ID:265581
 
Well not much of a design problem. More of an aesthetic problem.

Right now, I've got tanks in Faction Wars (I've had them for a good week or two)... However, My current vehicle moving system gets a little clunky when the vech moves too quickly...

Right now, whenever the move() is called, it loops through every single "piece object" that belongs to the tank. Of course, it loops through the ones facing front first. In the loop, it turns the object and relocates it as necessary. But, these objects are the graphical part (and the dense!) of the tank... So if the tank's moving too quickly, you're going to have some pieces of the tank moving graphically faster than others.

Shadowdarke (and I think one other person) recommended that I use overlays for the graphical part of the tank instead of 30+ objects... but I wanted a larger opinion first. Doing the overlays would mean I have to completely redo the movement of the tanks... or at least heavily modify it... and I'm lazy. =p
You definately have to make them overlays. Setting animate_movement to 3 won't work most of the time, and everything else is even more clunky. You're best off drawing the tank using overlays, but adding dense objects to block people's movement.
In response to Crashed
I didn't do the animate_movement = 3 in the first place. =p
Thanks for the feedback.
D4RK3 54B3R wrote:
Doing the overlays would mean I have to completely redo the movement of the tanks... or at least heavily modify it... and I'm lazy. =p

Not at all. Keep the extra objects there to ensure density is preserved properly, just don't display any icon for them. (icon = null) Your movement system would require no modification.

There is one problem with using an overlay based system. The overlays do not appear if the atom they are attached to is not in view. If that base atom is in the center of a 5x5 tile object, two rows of the object could be on screen and still be undisplayed. When the center atom (base of all the overlays) comes onto the visible map, 3 rows suddenly appear. If you use opaque objects in the game, you could walk around a corner to suddenly find a tank literally on top of you.

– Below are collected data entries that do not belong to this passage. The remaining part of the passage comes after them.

-- ==== Sys2Proof/Machine/Engines.lean ====
section
/-! DEFINITION. Engine commands: their issue, completion and faults, tile handles, transaction barriers, and the copies of
the tile engine with their fix-up lists (R252 to R270, R300, R314, R421 to R423). -/

namespace Sys2Proof.Machine

/-! ### Source, faults and completion of a command -/

/-- Source of a fault of a command or a posted entry (R390): its group may have exited, or its team have been saved. -/
def State.sourceFor (s : State) (k ctx tid : Nat) : Source :=
  if 0x20000 ≤ k then s.sourceOf k
  else
    let t := ((Tab.find s.saved tid).map (·.team)) <|> s.team? tid
    { ctx := ctx % 64, core := keyCore k, part := keyPart k, place := keyPlace k, slot := t.bind (·.slot),
      req := (t.map (·.reqId)).getD 0, die := dieOfCore (keyCore k), origin := .group,
      stamp := ((s.group? k).filter fun g => g.team = tid).map (·.stamp) }

/-- Write a command's result to s(h), unless a later instruction has written it (R160, R253). -/
def State.setResult (s : State) (c : Cmd) (v : Word) : State :=
  if c.dead then s else s.onOwn c.grp c.team fun g => g.setU c.h v

/-- A command completes for la and c, with its result if it writes one (R158, R253). -/
def State.finishCmd (s : State) (id : Nat) (v : Option Word) : State :=
  match Tab.find s.cmds id with
  | none => s
  | some c =>
    let s1 := match v with
      | some w => s.setResult c w
      | none => s
    let s2 := { s1 with cmds := Tab.del s1.cmds id }
    if (s2.group? c.grp).any fun g => g.team = c.team then s2.complete c.grp c.c id else s2

/-- An invalid operand: a record of 0x0301 with the reason, and completion, whose write of s(h) acquires (R256, R301, R325,
R423). -/
def State.invalidCmd (s : State) (id reason : Nat) (v : Option Word) : State :=
  match Tab.find s.cmds id with
  | none => s
  | some c =>
    let r : Report := ⟨0x0301, 3, c.pc.toNat, 0, 0, c.op + 256 * c.m, reason⟩
    let s1 := (s.report (s.sourceFor c.grp c.ctx c.team) r).1.finishCmd id v
    if v.isSome then s1.acquire c.core else s1

/-- The team of the work of a group has ended by a charge, or the group by a cancellation (R319, R440). -/
def State.teamGone (s : State) (k tid : Nat) : Bool :=
  (s.team? tid).all (·.ended) || ((s.group? k).map fun g => g.cancelled && g.team = tid).getD false

/-- No record is written for a command any more: its team has ended, or its tag has been pruned, even where its group has left since
(R319, R440). -/
def State.cmdGone (s : State) (c : Cmd) : Bool := c.doomed || s.teamGone c.grp c.team

/-- Suspend the group of a command on a record already written, unless it has exited or stands suspended (R389). -/
def State.suspendOn (s : State) (k tid code record : Nat) (pc : Word) : State :=
  (s.endOwnTurn k tid).onOwn k tid fun g =>
    if g.exited || g.suspension.isSome then g else { g with suspension := some ⟨code, 0, pc, false, record⟩ }

/-- A charged fault of the work of a group: the slot of its team is charged, or the group is suspended when it has none;
nothing for a team that has ended. `req` is the request id to show where the rule names one (R389, R397, R433, R438, R440). -/
def State.chargeFor (s : State) (k tid ctx : Nat) (pc : Word) (code addr info0 info1 : Nat) (req : Option Nat) : State :=
  if s.teamGone k tid then s
  else
    let u := s.sourceFor k ctx tid
    let send (s : State) (disp : Nat) : State × Nat :=
      let b := recordBits s u ⟨code, disp, pc.toNat, 0, addr, info0, info1⟩
      s.sendRecord u (match req with
        | some v => setBits b 256 64 v
        | none => b)
    match u.slot, s.team? tid with
    | some slot, some t => ((send (s.chargeRequest u.ctx t.reqRec code) 2).1).endSlot t.grid slot
    | _, _ =>
      let w := send s 0
      w.1.suspendOn k tid code w.2 pc

/-- A charged fault of a command. -/
def State.chargeCmd (s : State) (c : Cmd) (code addr info0 info1 : Nat) (req : Option Nat) : State :=
  if c.doomed then s else s.chargeFor c.grp c.team c.ctx c.pc code addr info0 info1 req

/-- A fault of disposition 0 of an engine's access: its record suspends the group (R389, R424, R427). -/
def State.engineSuspend (s : State) (u : Source) (k tid : Nat) (pc : Word) (r : Report) : State :=
  let w := s.report u r
  w.1.suspendOn k tid r.code w.2 pc

/-- The record of an engine's access that fails, and what follows for its group: a lost or uncorrectable line is charged, a domain
violation and a dead owner suspend, and any other is a continuing fault of the segment (R421, R424, R427, R428, R431, R458). -/
def State.engineFault (s : State) (k tid ctx : Nat) (pc : Word) (va info0 info1 : Nat) (x : Xlat) : State :=
  let u := s.sourceFor k ctx tid
  match x with
  | .broken 0x0405 i0 i1 => s.chargeFor k tid ctx pc 0x0405 va i0 i1 none
  | .broken 0x0402 i0 i1 => s.engineSuspend u k tid pc ⟨0x0402, 0, pc.toNat, 0, va, i0, i1⟩
  | .broken 0x0403 i0 i1 => s.engineSuspend u k tid pc ⟨0x0403, 0, pc.toNat, 0, va, i0, i1⟩
  | _ => (s.report u ⟨0x0303, 1, pc.toNat, 0, va, info0, info1 + 2 ^ 16 * x.engineCode⟩).1

/-- The record of a fault of the I/O die acting for a context, with disposition 3: the code it is given, and the record
(R425, R427, R428, R431, R445). -/
def State.ioFault (s : State) (x va : Nat) (f : Xlat) (write : Bool) : State × Nat :=
  let rep (code i0 i1 : Nat) : State × Nat := ((s.report (ioSource x) ⟨code, 3, 0xFFFFFFFF, 0, va, i0, i1⟩).1, code)
  match f with
  | .broken code i0 i1 => rep code i0 i1
  | .fault code level => rep code 0 ((if write then 1 else 0) + 16 * level)
  | _ => (s, 0)

/-- Skip a segment of a command whose access faults: into the fix-up list with a record, unless the list is full and the
segment new (R421). Engines: 1 tile, 2 operand fetcher, 3 queue, 4 collective, 5 sampler. -/
def State.skipSegment (s : State) (id seg engine va : Nat) (write : Bool) (x : Xlat) : Option State :=
  match Tab.find s.cmds id with
  | none => none
  | some c =>
    let listed := c.skipped.contains seg
    if !listed && 16 ≤ c.skipped.length then none
    else
      let list := if listed then c.skipped else c.skipped ++ [seg]
      let pos := list.idxOf seg
      let s1 := { s with cmds := Tab.alter s.cmds id fun c => { c with skipped := list } }
      some (s1.engineFault c.grp c.team c.ctx c.pc va (seg + 2 ^ 32 * pos) (engine + if write then 256 else 0) x)

/-- The accesses that a group issued before a command have been performed (R100; log 22). -/
def State.earlierDone (s : State) (k id : Nat) : Bool :=
  !(s.accesses.any fun x => x.2.grp = k && x.2.op < id) &&
    !((s.part (partOf k)).log.any fun x => x.2.grp = k && x.2.op < id)

/-! ### Issue (R252 to R256) -/

/-- The shape of a command: opcode, sub-operation, fields and block length; `uncore` selects its queue (R254). -/
structure CmdForm where
  op : Nat
  m : Nat
  f : FmtG
  len : Nat
  uncore : Bool
  deriving DecidableEq, Repr

/-- Put a command at the end of a queue of its core. -/
def Core.push (c : Core) (uncore : Bool) (id : Nat) : Core :=
  if uncore then { c with uncoreQ := c.uncoreQ ++ [id] } else { c with tileQ := c.tileQ ++ [id] }

/-- A queue of a core (R254). -/
def Core.queue (c : Core) (uncore : Bool) : List Nat := if uncore then c.uncoreQ else c.tileQ

/-- The predicate of a guard slot that is still in flight at a cycle (R255). -/
def Group.guardInFlight (g : Group) (n now : Nat) : Option Nat :=
  match Tab.find g.guards n with
  | none => none
  | some q => match Tab.find g.predBusy q.pred with
    | some t => if n ≠ 0 && now < t then some q.pred else none
    | none => none

/-- Issue of an engine command: held while its queue is full, its counter is at 15 or a binding that it names is pending; `check`
gives its binding trap; `fill` captures what it reads at issue and `after` advances the handle it names (R252 to R256, R260, R402).
DESIGN CHOICE (log 120): a command carries the group's page tag as it stands at issue, also behind a TREE.QCTX that the Abacus has
not applied (R317). -/
def cmdIssue (i : Instr) (x : CmdForm) (s : State) (named : List Nat) (check : Group → Option Eff)
    (fill : Group → Nat → Cmd → Cmd) (after : State → Group → State) : Host.Outcome State Fault Refusal :=
  issue i s fun s g m =>
    let k := s.cur.grp
    let c := keyCore k
    let l := lowestLane s.cur.active
    let admits := m.getLsbD l
    let flight := g.guardInFlight (s.cur.word.toNat / 2 ^ 21 % 8) (s.cycles (dieOfCore c))
    if !g.privileged && named.any (s.bindPending g.team) then .hold
    else match check g with
      | some e => e
      | none =>
        if 16 ≤ ((s.core c).queue x.uncore).length || !g.canCount x.f.c.toNat then .hold
        else if flight.isNone && !admits then .ok s
        else
          let id := s.idCtr
          let base : Cmd :=
            { num := id, core := c, grp := k, team := g.team, ctx := s.spaceOf k, op := x.op, m := x.m, pc := s.cur.pc,
              h := x.f.h.toNat, c := x.f.c.toNat,
              block := (List.range x.len).map fun j => g.reg (x.f.a.toNat + j) l,
              item := [], tag := g.tag, qctx := g.qctx, handle := .unbound 0, guard := flight.map fun p => (p, admits),
              dead := false, done := [], skipped := [], started := false, recv := [], maps := [], prior := [], doomed := g.doomed }
          let s1 := { s with
            idCtr := id + 1
            groups := Tab.put s.groups k (g.begin id x.f.c.toNat x.f.la.toNat)
            cmds := Tab.put s.cmds id (fill g l base) }
          let s2 := s1.onCore c fun q => q.push x.uncore id
          .ok (if admits then after s2 g else s2)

I don't think you use opacity in your game, so that's one concern you neadn't worry about. It's up to you if popping into view is better than movement breaking apart. Personally, I think it is.
In response to Shadowdarke
Yeah I noticed this when I last hosted. It really doesn't seem that bad... and sometimes it does get displayed when the center object is off-screen.

Also, I already made the change from object based to overlays.
Next step, creating 8 to 16 direction turrets. Whoo! Time for polar coordinates and pixel offsets.